» Brief
Every line below between the line holding "24 ++ tf isFI" and the line holding "0x0F (R252). -/", inclusive, should be repeated exactly, and all other lines omitted.
────────────────────
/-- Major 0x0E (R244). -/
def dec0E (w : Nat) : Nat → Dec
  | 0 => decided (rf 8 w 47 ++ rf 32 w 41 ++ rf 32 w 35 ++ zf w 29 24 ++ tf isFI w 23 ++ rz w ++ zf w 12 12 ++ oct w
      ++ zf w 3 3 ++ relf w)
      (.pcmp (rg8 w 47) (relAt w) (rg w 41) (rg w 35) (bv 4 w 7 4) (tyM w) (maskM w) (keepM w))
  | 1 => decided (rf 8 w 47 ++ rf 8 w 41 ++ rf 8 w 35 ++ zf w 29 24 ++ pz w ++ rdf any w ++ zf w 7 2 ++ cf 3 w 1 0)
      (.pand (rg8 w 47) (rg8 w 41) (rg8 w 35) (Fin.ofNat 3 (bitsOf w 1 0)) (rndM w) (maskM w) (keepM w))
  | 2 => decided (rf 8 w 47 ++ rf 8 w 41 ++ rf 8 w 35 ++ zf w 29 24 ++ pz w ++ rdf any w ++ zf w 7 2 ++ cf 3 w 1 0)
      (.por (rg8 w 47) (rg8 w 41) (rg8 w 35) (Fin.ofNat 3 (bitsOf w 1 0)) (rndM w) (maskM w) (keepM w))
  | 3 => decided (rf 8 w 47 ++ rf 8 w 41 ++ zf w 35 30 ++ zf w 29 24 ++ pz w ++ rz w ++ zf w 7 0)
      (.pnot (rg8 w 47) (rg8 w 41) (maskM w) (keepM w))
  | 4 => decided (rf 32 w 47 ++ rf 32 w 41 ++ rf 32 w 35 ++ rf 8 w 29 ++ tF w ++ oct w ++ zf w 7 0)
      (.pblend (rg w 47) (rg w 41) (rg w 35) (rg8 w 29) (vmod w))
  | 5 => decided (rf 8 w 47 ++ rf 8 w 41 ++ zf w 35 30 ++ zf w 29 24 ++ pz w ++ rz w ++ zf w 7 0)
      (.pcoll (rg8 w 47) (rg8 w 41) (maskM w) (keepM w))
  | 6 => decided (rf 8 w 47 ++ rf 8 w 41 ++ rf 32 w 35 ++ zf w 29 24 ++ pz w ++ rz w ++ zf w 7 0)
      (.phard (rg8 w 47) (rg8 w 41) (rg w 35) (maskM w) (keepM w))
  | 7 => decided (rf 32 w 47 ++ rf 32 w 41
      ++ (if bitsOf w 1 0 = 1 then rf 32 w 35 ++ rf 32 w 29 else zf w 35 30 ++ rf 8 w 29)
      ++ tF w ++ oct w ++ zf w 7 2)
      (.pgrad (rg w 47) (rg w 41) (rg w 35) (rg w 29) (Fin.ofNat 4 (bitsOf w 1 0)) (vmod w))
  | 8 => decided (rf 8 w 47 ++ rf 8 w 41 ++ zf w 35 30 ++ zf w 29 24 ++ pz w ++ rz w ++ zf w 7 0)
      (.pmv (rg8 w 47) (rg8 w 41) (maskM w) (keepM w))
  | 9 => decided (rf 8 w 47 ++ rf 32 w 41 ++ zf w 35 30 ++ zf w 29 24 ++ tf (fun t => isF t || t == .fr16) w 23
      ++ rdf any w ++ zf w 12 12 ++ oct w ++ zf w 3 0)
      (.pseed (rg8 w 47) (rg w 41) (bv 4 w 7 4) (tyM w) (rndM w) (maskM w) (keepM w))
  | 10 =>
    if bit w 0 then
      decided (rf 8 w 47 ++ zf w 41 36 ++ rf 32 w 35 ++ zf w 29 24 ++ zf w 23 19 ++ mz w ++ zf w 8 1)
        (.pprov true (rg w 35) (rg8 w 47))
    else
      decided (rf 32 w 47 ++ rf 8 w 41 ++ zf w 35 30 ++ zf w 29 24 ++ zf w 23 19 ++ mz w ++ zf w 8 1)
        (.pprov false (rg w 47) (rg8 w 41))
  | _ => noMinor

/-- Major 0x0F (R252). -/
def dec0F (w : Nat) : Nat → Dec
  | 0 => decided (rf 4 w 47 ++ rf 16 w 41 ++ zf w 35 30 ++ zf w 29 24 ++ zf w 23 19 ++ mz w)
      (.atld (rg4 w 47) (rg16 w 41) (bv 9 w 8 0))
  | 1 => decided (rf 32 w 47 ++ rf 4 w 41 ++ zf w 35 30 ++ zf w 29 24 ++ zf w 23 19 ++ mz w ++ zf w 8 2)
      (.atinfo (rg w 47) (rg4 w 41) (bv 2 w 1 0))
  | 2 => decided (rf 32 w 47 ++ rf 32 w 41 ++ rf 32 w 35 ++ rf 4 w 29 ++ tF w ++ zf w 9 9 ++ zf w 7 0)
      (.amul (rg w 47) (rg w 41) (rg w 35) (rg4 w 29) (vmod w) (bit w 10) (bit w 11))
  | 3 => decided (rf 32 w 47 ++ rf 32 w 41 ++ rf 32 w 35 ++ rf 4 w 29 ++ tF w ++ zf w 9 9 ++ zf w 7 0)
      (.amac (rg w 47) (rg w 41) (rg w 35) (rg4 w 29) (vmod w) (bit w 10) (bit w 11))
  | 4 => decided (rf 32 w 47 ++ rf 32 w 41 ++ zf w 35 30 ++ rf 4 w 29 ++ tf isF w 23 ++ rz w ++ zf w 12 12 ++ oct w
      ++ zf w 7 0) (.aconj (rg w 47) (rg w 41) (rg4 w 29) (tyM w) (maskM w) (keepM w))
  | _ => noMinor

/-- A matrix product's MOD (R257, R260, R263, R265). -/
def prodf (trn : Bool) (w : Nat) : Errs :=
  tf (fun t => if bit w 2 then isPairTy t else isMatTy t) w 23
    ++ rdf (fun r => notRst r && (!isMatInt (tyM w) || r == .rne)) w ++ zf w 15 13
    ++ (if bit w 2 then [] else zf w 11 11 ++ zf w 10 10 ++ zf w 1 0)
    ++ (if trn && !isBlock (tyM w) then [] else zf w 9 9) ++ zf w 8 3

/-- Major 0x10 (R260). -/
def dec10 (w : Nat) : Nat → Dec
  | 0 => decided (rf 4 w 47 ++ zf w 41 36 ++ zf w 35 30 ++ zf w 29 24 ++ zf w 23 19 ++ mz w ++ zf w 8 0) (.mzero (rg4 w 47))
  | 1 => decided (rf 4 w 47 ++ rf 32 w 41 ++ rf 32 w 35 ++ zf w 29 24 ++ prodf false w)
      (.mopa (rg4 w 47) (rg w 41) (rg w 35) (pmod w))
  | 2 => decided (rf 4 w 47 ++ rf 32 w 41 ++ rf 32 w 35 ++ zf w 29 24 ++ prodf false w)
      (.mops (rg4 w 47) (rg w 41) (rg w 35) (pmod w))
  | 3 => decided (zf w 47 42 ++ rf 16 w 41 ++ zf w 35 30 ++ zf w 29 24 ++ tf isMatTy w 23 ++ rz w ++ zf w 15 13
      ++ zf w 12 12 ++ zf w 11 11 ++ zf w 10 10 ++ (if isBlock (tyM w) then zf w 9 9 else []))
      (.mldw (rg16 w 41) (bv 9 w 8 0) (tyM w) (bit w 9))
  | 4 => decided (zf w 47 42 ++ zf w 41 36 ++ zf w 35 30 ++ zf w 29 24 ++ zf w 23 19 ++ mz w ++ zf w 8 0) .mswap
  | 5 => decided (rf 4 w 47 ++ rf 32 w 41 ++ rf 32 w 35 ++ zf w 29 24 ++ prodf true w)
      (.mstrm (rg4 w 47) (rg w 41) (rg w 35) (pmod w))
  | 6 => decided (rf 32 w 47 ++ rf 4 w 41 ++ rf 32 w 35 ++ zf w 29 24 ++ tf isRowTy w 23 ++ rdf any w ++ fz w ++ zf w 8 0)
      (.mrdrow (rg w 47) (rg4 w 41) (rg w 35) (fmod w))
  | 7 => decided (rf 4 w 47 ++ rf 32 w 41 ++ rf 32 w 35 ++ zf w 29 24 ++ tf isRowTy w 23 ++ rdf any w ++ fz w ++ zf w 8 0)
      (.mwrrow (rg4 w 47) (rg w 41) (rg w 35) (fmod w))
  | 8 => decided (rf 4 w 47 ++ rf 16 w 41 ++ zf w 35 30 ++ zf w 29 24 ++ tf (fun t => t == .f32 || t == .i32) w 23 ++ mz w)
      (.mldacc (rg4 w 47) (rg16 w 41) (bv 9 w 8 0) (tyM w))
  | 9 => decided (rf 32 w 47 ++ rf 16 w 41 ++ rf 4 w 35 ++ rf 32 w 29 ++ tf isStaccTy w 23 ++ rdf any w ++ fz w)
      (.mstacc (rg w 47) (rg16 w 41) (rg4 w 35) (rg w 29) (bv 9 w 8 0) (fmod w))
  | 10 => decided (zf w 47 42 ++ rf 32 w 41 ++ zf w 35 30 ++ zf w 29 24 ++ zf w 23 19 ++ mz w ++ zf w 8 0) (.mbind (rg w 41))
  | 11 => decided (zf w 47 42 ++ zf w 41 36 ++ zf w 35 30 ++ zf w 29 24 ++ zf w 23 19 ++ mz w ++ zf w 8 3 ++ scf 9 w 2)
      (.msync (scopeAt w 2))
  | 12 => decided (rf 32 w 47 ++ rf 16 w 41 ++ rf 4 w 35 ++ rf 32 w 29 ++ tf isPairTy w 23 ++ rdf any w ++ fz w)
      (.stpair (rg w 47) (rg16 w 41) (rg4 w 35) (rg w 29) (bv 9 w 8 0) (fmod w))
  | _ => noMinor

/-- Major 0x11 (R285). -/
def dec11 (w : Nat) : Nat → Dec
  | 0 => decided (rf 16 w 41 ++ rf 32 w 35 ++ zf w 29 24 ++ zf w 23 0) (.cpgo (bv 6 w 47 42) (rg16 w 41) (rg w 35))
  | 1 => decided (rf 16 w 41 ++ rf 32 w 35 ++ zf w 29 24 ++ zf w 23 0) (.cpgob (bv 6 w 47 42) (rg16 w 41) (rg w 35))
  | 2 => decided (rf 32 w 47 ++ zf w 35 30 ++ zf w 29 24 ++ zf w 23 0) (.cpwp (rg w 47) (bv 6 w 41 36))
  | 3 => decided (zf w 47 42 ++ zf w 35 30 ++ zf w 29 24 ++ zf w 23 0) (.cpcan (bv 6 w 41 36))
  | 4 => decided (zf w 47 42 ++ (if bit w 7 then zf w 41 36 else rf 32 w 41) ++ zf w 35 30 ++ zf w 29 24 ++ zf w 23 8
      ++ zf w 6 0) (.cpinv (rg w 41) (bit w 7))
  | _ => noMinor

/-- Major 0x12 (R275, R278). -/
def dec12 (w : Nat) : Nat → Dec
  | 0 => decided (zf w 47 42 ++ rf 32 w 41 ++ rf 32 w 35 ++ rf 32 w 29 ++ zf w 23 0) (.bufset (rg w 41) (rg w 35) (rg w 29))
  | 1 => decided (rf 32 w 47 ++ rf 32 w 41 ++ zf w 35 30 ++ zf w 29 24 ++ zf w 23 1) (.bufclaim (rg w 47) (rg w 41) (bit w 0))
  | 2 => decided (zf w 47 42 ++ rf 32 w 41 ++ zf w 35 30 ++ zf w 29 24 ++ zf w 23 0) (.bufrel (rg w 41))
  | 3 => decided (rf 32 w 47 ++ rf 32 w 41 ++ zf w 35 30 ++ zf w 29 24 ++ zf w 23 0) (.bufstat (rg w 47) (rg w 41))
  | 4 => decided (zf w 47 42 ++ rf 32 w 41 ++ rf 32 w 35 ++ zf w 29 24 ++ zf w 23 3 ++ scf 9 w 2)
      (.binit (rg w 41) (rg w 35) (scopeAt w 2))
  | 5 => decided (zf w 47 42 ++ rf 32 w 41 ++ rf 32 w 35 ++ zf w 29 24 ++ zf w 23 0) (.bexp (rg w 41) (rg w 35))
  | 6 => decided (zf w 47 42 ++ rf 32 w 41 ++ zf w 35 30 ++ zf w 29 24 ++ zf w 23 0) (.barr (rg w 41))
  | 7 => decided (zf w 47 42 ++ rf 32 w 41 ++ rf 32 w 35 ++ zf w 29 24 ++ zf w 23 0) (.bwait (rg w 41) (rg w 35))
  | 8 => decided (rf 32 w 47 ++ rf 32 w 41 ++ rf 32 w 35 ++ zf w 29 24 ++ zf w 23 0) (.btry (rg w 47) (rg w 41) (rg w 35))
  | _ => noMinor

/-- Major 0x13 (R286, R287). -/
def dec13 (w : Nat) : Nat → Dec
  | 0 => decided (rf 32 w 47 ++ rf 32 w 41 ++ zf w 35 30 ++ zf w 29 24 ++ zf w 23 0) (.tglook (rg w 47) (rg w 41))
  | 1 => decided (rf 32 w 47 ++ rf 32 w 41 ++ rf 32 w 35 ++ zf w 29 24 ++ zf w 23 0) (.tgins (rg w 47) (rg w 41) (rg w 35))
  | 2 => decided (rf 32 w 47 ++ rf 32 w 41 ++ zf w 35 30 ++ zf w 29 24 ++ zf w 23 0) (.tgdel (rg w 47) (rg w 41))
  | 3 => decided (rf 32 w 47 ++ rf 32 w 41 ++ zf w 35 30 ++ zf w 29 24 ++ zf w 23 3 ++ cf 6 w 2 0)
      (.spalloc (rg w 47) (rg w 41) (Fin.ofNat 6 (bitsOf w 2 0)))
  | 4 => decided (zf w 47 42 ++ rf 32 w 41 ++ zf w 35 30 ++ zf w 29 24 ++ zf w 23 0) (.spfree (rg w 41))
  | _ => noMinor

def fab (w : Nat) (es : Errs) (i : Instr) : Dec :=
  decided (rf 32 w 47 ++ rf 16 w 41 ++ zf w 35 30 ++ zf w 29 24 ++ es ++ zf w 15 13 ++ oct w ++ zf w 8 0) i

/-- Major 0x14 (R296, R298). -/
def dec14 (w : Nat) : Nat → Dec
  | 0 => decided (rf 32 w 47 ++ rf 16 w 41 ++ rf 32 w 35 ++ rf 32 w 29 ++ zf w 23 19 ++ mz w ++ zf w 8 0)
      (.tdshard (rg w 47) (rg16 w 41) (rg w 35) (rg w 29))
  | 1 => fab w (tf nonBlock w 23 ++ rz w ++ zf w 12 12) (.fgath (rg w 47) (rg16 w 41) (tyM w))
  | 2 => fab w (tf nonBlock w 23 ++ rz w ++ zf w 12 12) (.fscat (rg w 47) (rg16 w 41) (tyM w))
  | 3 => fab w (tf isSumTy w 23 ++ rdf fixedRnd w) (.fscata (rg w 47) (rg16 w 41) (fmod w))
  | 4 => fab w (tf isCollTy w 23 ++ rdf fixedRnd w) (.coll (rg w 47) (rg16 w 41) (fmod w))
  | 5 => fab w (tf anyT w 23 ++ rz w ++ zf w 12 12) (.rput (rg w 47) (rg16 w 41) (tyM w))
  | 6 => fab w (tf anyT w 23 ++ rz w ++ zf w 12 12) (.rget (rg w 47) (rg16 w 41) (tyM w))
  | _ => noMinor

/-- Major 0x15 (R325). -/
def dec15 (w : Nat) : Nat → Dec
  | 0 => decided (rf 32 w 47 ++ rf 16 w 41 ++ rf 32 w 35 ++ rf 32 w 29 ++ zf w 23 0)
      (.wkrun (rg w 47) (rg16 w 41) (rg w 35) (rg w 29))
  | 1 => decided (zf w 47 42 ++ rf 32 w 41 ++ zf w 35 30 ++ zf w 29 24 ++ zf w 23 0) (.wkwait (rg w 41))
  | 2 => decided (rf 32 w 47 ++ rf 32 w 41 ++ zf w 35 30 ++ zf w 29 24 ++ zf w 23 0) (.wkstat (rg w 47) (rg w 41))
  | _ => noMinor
────────────────────
» Response to this task
  | 0 => decided (rf 8 w 47 ++ rf 32 w 41 ++ rf 32 w 35 ++ zf w 29 24 ++ tf isFI w 23 ++ rz w ++ zf w 12 12 ++ oct w
      ++ zf w 3 3 ++ relf w)
      (.pcmp (rg8 w 47) (relAt w) (rg w 41) (rg w 35) (bv 4 w 7 4) (tyM w) (maskM w) (keepM w))
  | 1 => decided (rf 8 w 47 ++ rf 8 w 41 ++ rf 8 w 35 ++ zf w 29 24 ++ pz w ++ rdf any w ++ zf w 7 2 ++ cf 3 w 1 0)
      (.pand (rg8 w 47) (rg8 w 41) (rg8 w 35) (Fin.ofNat 3 (bitsOf w 1 0)) (rndM w) (maskM w) (keepM w))
  | 2 => decided (rf 8 w 47 ++ rf 8 w 41 ++ rf 8 w 35 ++ zf w 29 24 ++ pz w ++ rdf any w ++ zf w 7 2 ++ cf 3 w 1 0)
      (.por (rg8 w 47) (rg8 w 41) (rg8 w 35) (Fin.ofNat 3 (bitsOf w 1 0)) (rndM w) (maskM w) (keepM w))
  | 3 => decided (rf 8 w 47 ++ rf 8 w 41 ++ zf w 35 30 ++ zf w 29 24 ++ pz w ++ rz w ++ zf w 7 0)
      (.pnot (rg8 w 47) (rg8 w 41) (maskM w) (keepM w))
  | 4 => decided (rf 32 w 47 ++ rf 32 w 41 ++ rf 32 w 35 ++ rf 8 w 29 ++ tF w ++ oct w ++ zf w 7 0)
      (.pblend (rg w 47) (rg w 41) (rg w 35) (rg8 w 29) (vmod w))
  | 5 => decided (rf 8 w 47 ++ rf 8 w 41 ++ zf w 35 30 ++ zf w 29 24 ++ pz w ++ rz w ++ zf w 7 0)
      (.pcoll (rg8 w 47) (rg8 w 41) (maskM w) (keepM w))
  | 6 => decided (rf 8 w 47 ++ rf 8 w 41 ++ rf 32 w 35 ++ zf w 29 24 ++ pz w ++ rz w ++ zf w 7 0)
      (.phard (rg8 w 47) (rg8 w 41) (rg w 35) (maskM w) (keepM w))
  | 7 => decided (rf 32 w 47 ++ rf 32 w 41
      ++ (if bitsOf w 1 0 = 1 then rf 32 w 35 ++ rf 32 w 29 else zf w 35 30 ++ rf 8 w 29)
      ++ tF w ++ oct w ++ zf w 7 2)
      (.pgrad (rg w 47) (rg w 41) (rg w 35) (rg w 29) (Fin.ofNat 4 (bitsOf w 1 0)) (vmod w))
  | 8 => decided (rf 8 w 47 ++ rf 8 w 41 ++ zf w 35 30 ++ zf w 29 24 ++ pz w ++ rz w ++ zf w 7 0)
      (.pmv (rg8 w 47) (rg8 w 41) (maskM w) (keepM w))
  | 9 => decided (rf 8 w 47 ++ rf 32 w 41 ++ zf w 35 30 ++ zf w 29 24 ++ tf (fun t => isF t || t == .fr16) w 23
      ++ rdf any w ++ zf w 12 12 ++ oct w ++ zf w 3 0)
      (.pseed (rg8 w 47) (rg w 41) (bv 4 w 7 4) (tyM w) (rndM w) (maskM w) (keepM w))
  | 10 =>
    if bit w 0 then
      decided (rf 8 w 47 ++ zf w 41 36 ++ rf 32 w 35 ++ zf w 29 24 ++ zf w 23 19 ++ mz w ++ zf w 8 1)
        (.pprov true (rg w 35) (rg8 w 47))
    else
      decided (rf 32 w 47 ++ rf 8 w 41 ++ zf w 35 30 ++ zf w 29 24 ++ zf w 23 19 ++ mz w ++ zf w 8 1)
        (.pprov false (rg w 47) (rg8 w 41))
  | _ => noMinor

/-- Major 0x0F (R252). -/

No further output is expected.